Wenn ich Marburg auf der Bundesstraße 3 durchfahre, fällt mir nicht nur das markante Antlitz der ehrwürdigen Martin-Luther-Schule ins Auge, sondern auch eine schmerzhafte Episode meiner schulischen Laufbahn ein. Diese liegt über 50 Jahre zurück und erinnert an ein Schulsystem, dem Begriffe wie Förderung, Entwicklung, Respekt und Wertschätzung weitgehend fremd waren. Oder ich war noch zu jung, um diese pädagogischen Werte zu erkennen.

Stattdessen haben sich morgendliches Strammstehen, prügelnde Lehrer, aber auch der leckere Kakao in der großen Pause in meine Erinnerung gebrannt. Nein, ein Musterschüler war ich beileibe nicht. Wenn nach Klassenarbeiten die Noten coram publico verkündet wurden und bei schlechten Noten einem das “Friedrich-Wilhelm-Heft“ höhnisch um die Ohren gehauen wurde, das waren wahrlich keine großen Momente schulischer Erziehung, zumal sie zuhause zusätzlich ihre schmerzhafte Vollendung fanden. Irgendwann, als sich in “Blauen Briefen“ für Mathematik, Chemie und Latein ein schlimmes Ende des Schuljahres abzeichnete, schwang sich aus reiner Solidarität und Nächstenliebe sogar noch der Religionslehrer mit auf das Trittbrett.

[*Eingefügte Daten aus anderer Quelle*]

-- ==== Sys2Proof/Machine/Core.lean ====
section
/-! DEFINITION. What the host runs. -/

def Sys2Proof.core : Host.Core :=
  { State := Sys2Proof.Machine.State, Fault := Sys2Proof.Machine.Fault, Refusal := Sys2Proof.Machine.Refusal, step := Sys2Proof.Machine.step,
    reset := Sys2Proof.Machine.State.reset }
end

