/-- R27, R29, R30, R34, R43 to R45, R306, R380, R403, R405, R425, R435, R451, R460: what comes in at the pins. PFW_N and SAFE_REQ_N bring every pacer and
root port to its safe state, PFW_N starts the flush; TAMPER and a change of LIFE wipe every secure part; a lost host link and its return are reported.
A level that stands already changes nothing. -/
def Obligations.EdgeEventsComplete : Prop :=
  ∀ (s : State) (code : BitVec 3) (c : ColdIn) (k : Nat), s.TablesOk → s.mode ≠ .quiesce →
    let safe (t : State) : Prop := (∀ n < 16, s.pacerPresent n = true → (t.pacer n).st = .safe) ∧ ∀ p < s.nPorts, (t.port p).ls = .contained
    let wiped (t : State) : Prop := ∀ m, m < s.nHeats ∨ m = 16 → (t.up m).wipe = true
    let lost := s.linkLost.getLsbD k = true
    (s.pfw = false → ∃ t : State, exec .pfwNFall s = .next t ∧ t.pfw = true ∧ t.scs.flushing = true ∧ safe t)
    ∧ (s.pfw = true → exec .pfwNFall s = .next s)
    ∧ (s.safeReq = false → ∃ t : State, exec .safeReq s = .next t ∧ t.safeReq = true ∧ safe t)
    ∧ (s.safeReq = true → exec .safeReq s = .next s ∧ exec .safeReqRelease s = .next ({ s with safeReq := false }.report 0x20 0 0 0 0 0 false))
    ∧ (s.tamper = false → ∃ t : State, exec .tamper s = .next t ∧ t.tamper = true ∧ wiped t ∧ ∃ r, t.ref.arriving = s.ref.arriving ++ [r] ∧ r.src = 8 * 0x20 + 2 ∧ r.live = true)
    ∧ (s.tamper = true → exec .tamper s = .next s ∧ exec .tamperFall s = .next ({ s with tamper := false }.report 0x20 2 0 0 0 0 false))
    ∧ (exec (.lifeChange s.life c) s = .next s)
    ∧ (code ≠ s.life → s.mode ≠ .factory ∨ code = 0 ∨ code = 3 → ∃ t : State, exec (.lifeChange code c) s = .next t ∧ t.life = code ∧ t.mode = s.mode ∧ wiped t ∧ t.rfld 5 0x100 31 16 = min (s.rfld 5 0x100 31 16 + 1) 0xFFFF)
    ∧ (code ≠ s.life → s.mode = .factory → code ≠ 0 → code ≠ 3 → c.bist = 0 → c.arbFail = false → ∃ t : State, exec (.lifeChange code c) s = .next t ∧ t.life = code ∧ t.mode = .coldstart ∧ ∀ h < 16, ∀ a < 0x600000, a < 0x36E000 ∨ 0x370000 ≤ a → t.byteAt h a = 0)
    ∧ (k < 4 → s.linkUp.getLsbD k = true → exec (.hostLinkLost k) s = .next ({ s with linkUp := putBit s.linkUp k false, linkLost := putBit s.linkLost k true }.report 0x11 1 0 0 k 0 true)
        ∧ exec (.linkErrorCorrected k) s = .next (s.report 0x11 0 0 0 k))
    ∧ (k < 4 → let t := { s with linkUp := putBit s.linkUp k true, linkLost := putBit s.linkLost k false }
        exec (.hostLinkUp k) s = .next (if lost then t.report 0x11 1 0 0 k 0 false else t))
    ∧ exec .vddCoreLoss s = .next { s with vddLow := true }
end

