@[simp] theorem State.updR_fuses (s : State) (r : Rid) (f : Runner → Runner) : (s.updR r f).fuses = s.fuses := by cases r <;> rfl
@[simp] theorem State.updR_lap (s : State) (r : Rid) (f : Runner → Runner) : (s.updR r f).lap = s.lap := by cases r <;> rfl
@[simp] theorem State.updR_clkS (s : State) (r : Rid) (f : Runner → Runner) : (s.updR r f).clkS = s.clkS := by cases r <;> rfl
@[simp] theorem State.updR_fresh (s : State) (r : Rid) (f : Runner → Runner) : (s.updR r f).fresh = s.fresh := by cases r <;> rfl
@[simp] theorem State.updR_mode (s : State) (r : Rid) (f : Runner → Runner) : (s.updR r f).mode = s.mode := by cases r <;> rfl
@[simp] theorem State.updR_prevMode (s : State) (r : Rid) (f : Runner → Runner) : (s.updR r f).prevMode = s.prevMode := by cases r <;> rfl
@[simp] theorem State.updR_hwdone (s : State) (r : Rid) (f : Runner → Runner) : (s.updR r f).hwdone = s.hwdone := by cases r <;> rfl
@[simp] theorem State.updR_cstep (s : State) (r : Rid) (f : Runner → Runner) : (s.updR r f).cstep = s.cstep := by cases r <;> rfl
@[simp] theorem State.updR_qpend (s : State) (r : Rid) (f : Runner → Runner) : (s.updR r f).qpend = s.qpend := by cases r <;> rfl
@[simp] theorem State.updR_pfw (s : State) (r : Rid) (f : Runner → Runner) : (s.updR r f).pfw = s.pfw := by cases r <;> rfl
@[simp] theorem State.updR_life (s : State) (r : Rid) (f : Runner → Runner) : (s.updR r f).life = s.life := by cases r <;> rfl
@[simp] theorem State.updR_safeReq (s : State) (r : Rid) (f : Runner → Runner) : (s.updR r f).safeReq = s.safeReq := by cases r <;> rfl
@[simp] theorem State.updR_tamper (s : State) (r : Rid) (f : Runner → Runner) : (s.updR r f).tamper = s.tamper := by cases r <;> rfl
@[simp] theorem State.updR_vddLow (s : State) (r : Rid) (f : Runner → Runner) : (s.updR r f).vddLow = s.vddLow := by cases r <;> rfl
@[simp] theorem State.updR_winbase (s : State) (r : Rid) (f : Runner → Runner) : (s.updR r f).winbase = s.winbase := by cases r <;> rfl
@[simp] theorem State.updR_linkUp (s : State) (r : Rid) (f : Runner → Runner) : (s.updR r f).linkUp = s.linkUp := by cases r <;> rfl
@[simp] theorem State.updR_linkDown (s : State) (r : Rid) (f : Runner → Runner) : (s.updR r f).linkDown = s.linkDown := by cases r <;> rfl
@[simp] theorem State.updR_linkLost (s : State) (r : Rid) (f : Runner → Runner) : (s.updR r f).linkLost = s.linkLost := by cases r <;> rfl
@[simp] theorem State.updR_heatFen (s : State) (r : Rid) (f : Runner → Runner) : (s.updR r f).heatFen = s.heatFen := by cases r <;> rfl
@[simp] theorem State.updR_mstate (s : State) (r : Rid) (f : Runner → Runner) : (s.updR r f).mstate = s.mstate := by cases r <;> rfl
@[simp] theorem State.updR_gateRun (s : State) (r : Rid) (f : Runner → Runner) : (s.updR r f).gateRun = s.gateRun := by cases r <;> rfl
@[simp] theorem State.updR_regs (s : State) (r : Rid) (f : Runner → Runner) : (s.updR r f).regs = s.regs := by cases r <;> rfl
@[simp] theorem State.updR_lohold (s : State) (r : Rid) (f : Runner → Runner) : (s.updR r f).lohold = s.lohold := by cases r <;> rfl
@[simp] theorem State.updR_latch (s : State) (r : Rid) (f : Runner → Runner) : (s.updR r f).latch = s.latch := by cases r <;> rfl
@[simp] theorem State.updR_slices (s : State) (r : Rid) (f : Runner → Runner) : (s.updR r f).slices = s.slices := by cases r <;> rfl
@[simp] theorem State.updR_spads (s : State) (r : Rid) (f : Runner → Runner) : (s.updR r f).spads = s.spads := by cases r <;> rfl
@[simp] theorem State.updR_arbMem (s : State) (r : Rid) (f : Runner → Runner) : (s.updR r f).arbMem = s.arbMem := by cases r <;> rfl
@[simp] theorem State.updR_memUp (s : State) (r : Rid) (f : Runner → Runner) : (s.updR r f).memUp = s.memUp := by cases r <;> rfl
@[simp] theorem State.updR_caches (s : State) (r : Rid) (f : Runner → Runner) : (s.updR r f).caches = s.caches := by cases r <;> rfl
@[simp] theorem State.updR_cwords (s : State) (r : Rid) (f : Runner → Runner) : (s.updR r f).cwords = s.cwords := by cases r <;> rfl
@[simp] theorem State.updR_cstores (s : State) (r : Rid) (f : Runner → Runner) : (s.updR r f).cstores = s.cstores := by cases r <;> rfl
@[simp] theorem State.updR_img (s : State) (r : Rid) (f : Runner → Runner) : (s.updR r f).img = s.img := by cases r <;> rfl
@[simp] theorem State.updR_rings (s : State) (r : Rid) (f : Runner → Runner) : (s.updR r f).rings = s.rings := by cases r <;> rfl
@[simp] theorem State.updR_queues (s : State) (r : Rid) (f : Runner → Runner) : (s.updR r f).queues = s.queues := by cases r <;> rfl
@[simp] theorem State.updR_credit (s : State) (r : Rid) (f : Runner → Runner) : (s.updR r f).credit = s.credit := by cases r <;> rfl
@[simp] theorem State.updR_qptr (s : State) (r : Rid) (f : Runner → Runner) : (s.updR r f).qptr = s.qptr := by cases r <;> rfl
@[simp] theorem State.updR_rent (s : State) (r : Rid) (f : Runner → Runner) : (s.updR r f).rent = s.rent := by cases r <;> rfl
@[simp] theorem State.updR_arb (s : State) (r : Rid) (f : Runner → Runner) : (s.updR r f).arb = s.arb := by cases r <;> rfl
@[simp] theorem State.updR_hq (s : State) (r : Rid) (f : Runner → Runner) : (s.updR r f).hq = s.hq := by cases r <;> rfl
@[simp] theorem State.updR_hlast (s : State) (r : Rid) (f : Runner → Runner) : (s.updR r f).hlast = s.hlast := by cases r <;> rfl
@[simp] theorem State.updR_ports (s : State) (r : Rid) (f : Runner → Runner) : (s.updR r f).ports = s.ports := by cases r <;> rfl
@[simp] theorem State.updR_jobs (s : State) (r : Rid) (f : Runner → Runner) : (s.updR r f).jobs = s.jobs := by cases r <;> rfl
@[simp] theorem State.updR_carLast (s : State) (r : Rid) (f : Runner → Runner) : (s.updR r f).carLast = s.carLast := by cases r <;> rfl
@[simp] theorem State.updR_carFen (s : State) (r : Rid) (f : Runner → Runner) : (s.updR r f).carFen = s.carFen := by cases r <;> rfl
@[simp] theorem State.updR_pacers (s : State) (r : Rid) (f : Runner → Runner) : (s.updR r f).pacers = s.pacers := by cases r <;> rfl
@[simp] theorem State.updR_pins (s : State) (r : Rid) (f : Runner → Runner) : (s.updR r f).pins = s.pins := by cases r <;> rfl
@[simp] theorem State.updR_perst (s : State) (r : Rid) (f : Runner → Runner) : (s.updR r f).perst = s.perst := by cases r <;> rfl
@[simp] theorem State.updR_ref (s : State) (r : Rid) (f : Runner → Runner) : (s.updR r f).ref = s.ref := by cases r <;> rfl
@[simp] theorem State.updR_scs (s : State) (r : Rid) (f : Runner → Runner) : (s.updR r f).scs = s.scs := by cases r <;> rfl
@[simp] theorem State.updR_out (s : State) (r : Rid) (f : Runner → Runner) : (s.updR r f).out = s.out := by cases r <;> rfl
@[simp] theorem State.updR_pending (s : State) (r : Rid) (f : Runner → Runner) : (s.updR r f).pending = s.pending := by cases r <;> rfl
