theorem lateMirror_kept {z s : State} (h : Kept z s) {a1} : Kept z (State.lateMirror s a1) := by
  unfold State.lateMirror; try dsimp only
  with_reducible repeat' (first | assumption | refine mirrorWrite_kept ?_ | refine updR_kept ?_ | refine Kept.ite ?_ ?_ | split | refine Kept.of ?_)

theorem runnerTick_kept {z s : State} (h : Kept z s) {a1 a2} : Kept z (State.runnerTick s a1 a2) := by
  unfold State.runnerTick; try dsimp only
  with_reducible repeat' (first | assumption | refine updArb_kept ?_ | refine updR_kept ?_ | refine Kept.ite ?_ ?_ | split | refine Kept.of ?_)

theorem tick_kept {z s : State} (h : Kept z s) : Kept z (State.tick s) := by
  unfold State.tick; try dsimp only
  with_reducible repeat' (first
      | assumption | refine when_kept ?_ (fun _ _ => ?_) | refine each_kept ?_ (fun _ _ _ => ?_) | refine pacTick_kept ?_
      | refine offerAll_kept ?_ | refine runnerTick_kept ?_ | refine Kept.ite ?_ ?_ | split | refine Kept.of ?_)

end Sys2Proof.Machine
end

Beim Wiederholen der Untertertia fand die Episode Martin-Luther-Schule unerwartet ein jähes Ende. In einer Deutschstunde bemühte sich der Lehrer erfolglos ein Tonbandgerät in Betrieb zu nehmen, während die Klasse in Gruppenarbeiten vor sich hin döste. Da ich zu jener Zeit meinte, nur noch bewaffnet dem schulischen Leistungsdruck gewachsen zu sein, spielte ich in der Hosentasche am Abzug meiner Schreckschuss-Pistole, die mir ein älterer Freund besorgt hatte. Und plötzlich krachte ein Schuss durch meine Hose und riss die Klasse aus dem Schlaf. Unser Deutschlehrer, in der Gewissheit durch einen elektrischen Schlag seine Pensionierung übersprungen und ohne Zwischenstopp das Nirwana erreicht zu haben, starrte leichenblass auf das Tonbandgerät. Es folgte noch das Klirren einer Fensterscheibe als ich in höchster Not die Tatwaffe entsorgte. Der Abschiedstanz war zum Greifen nahe.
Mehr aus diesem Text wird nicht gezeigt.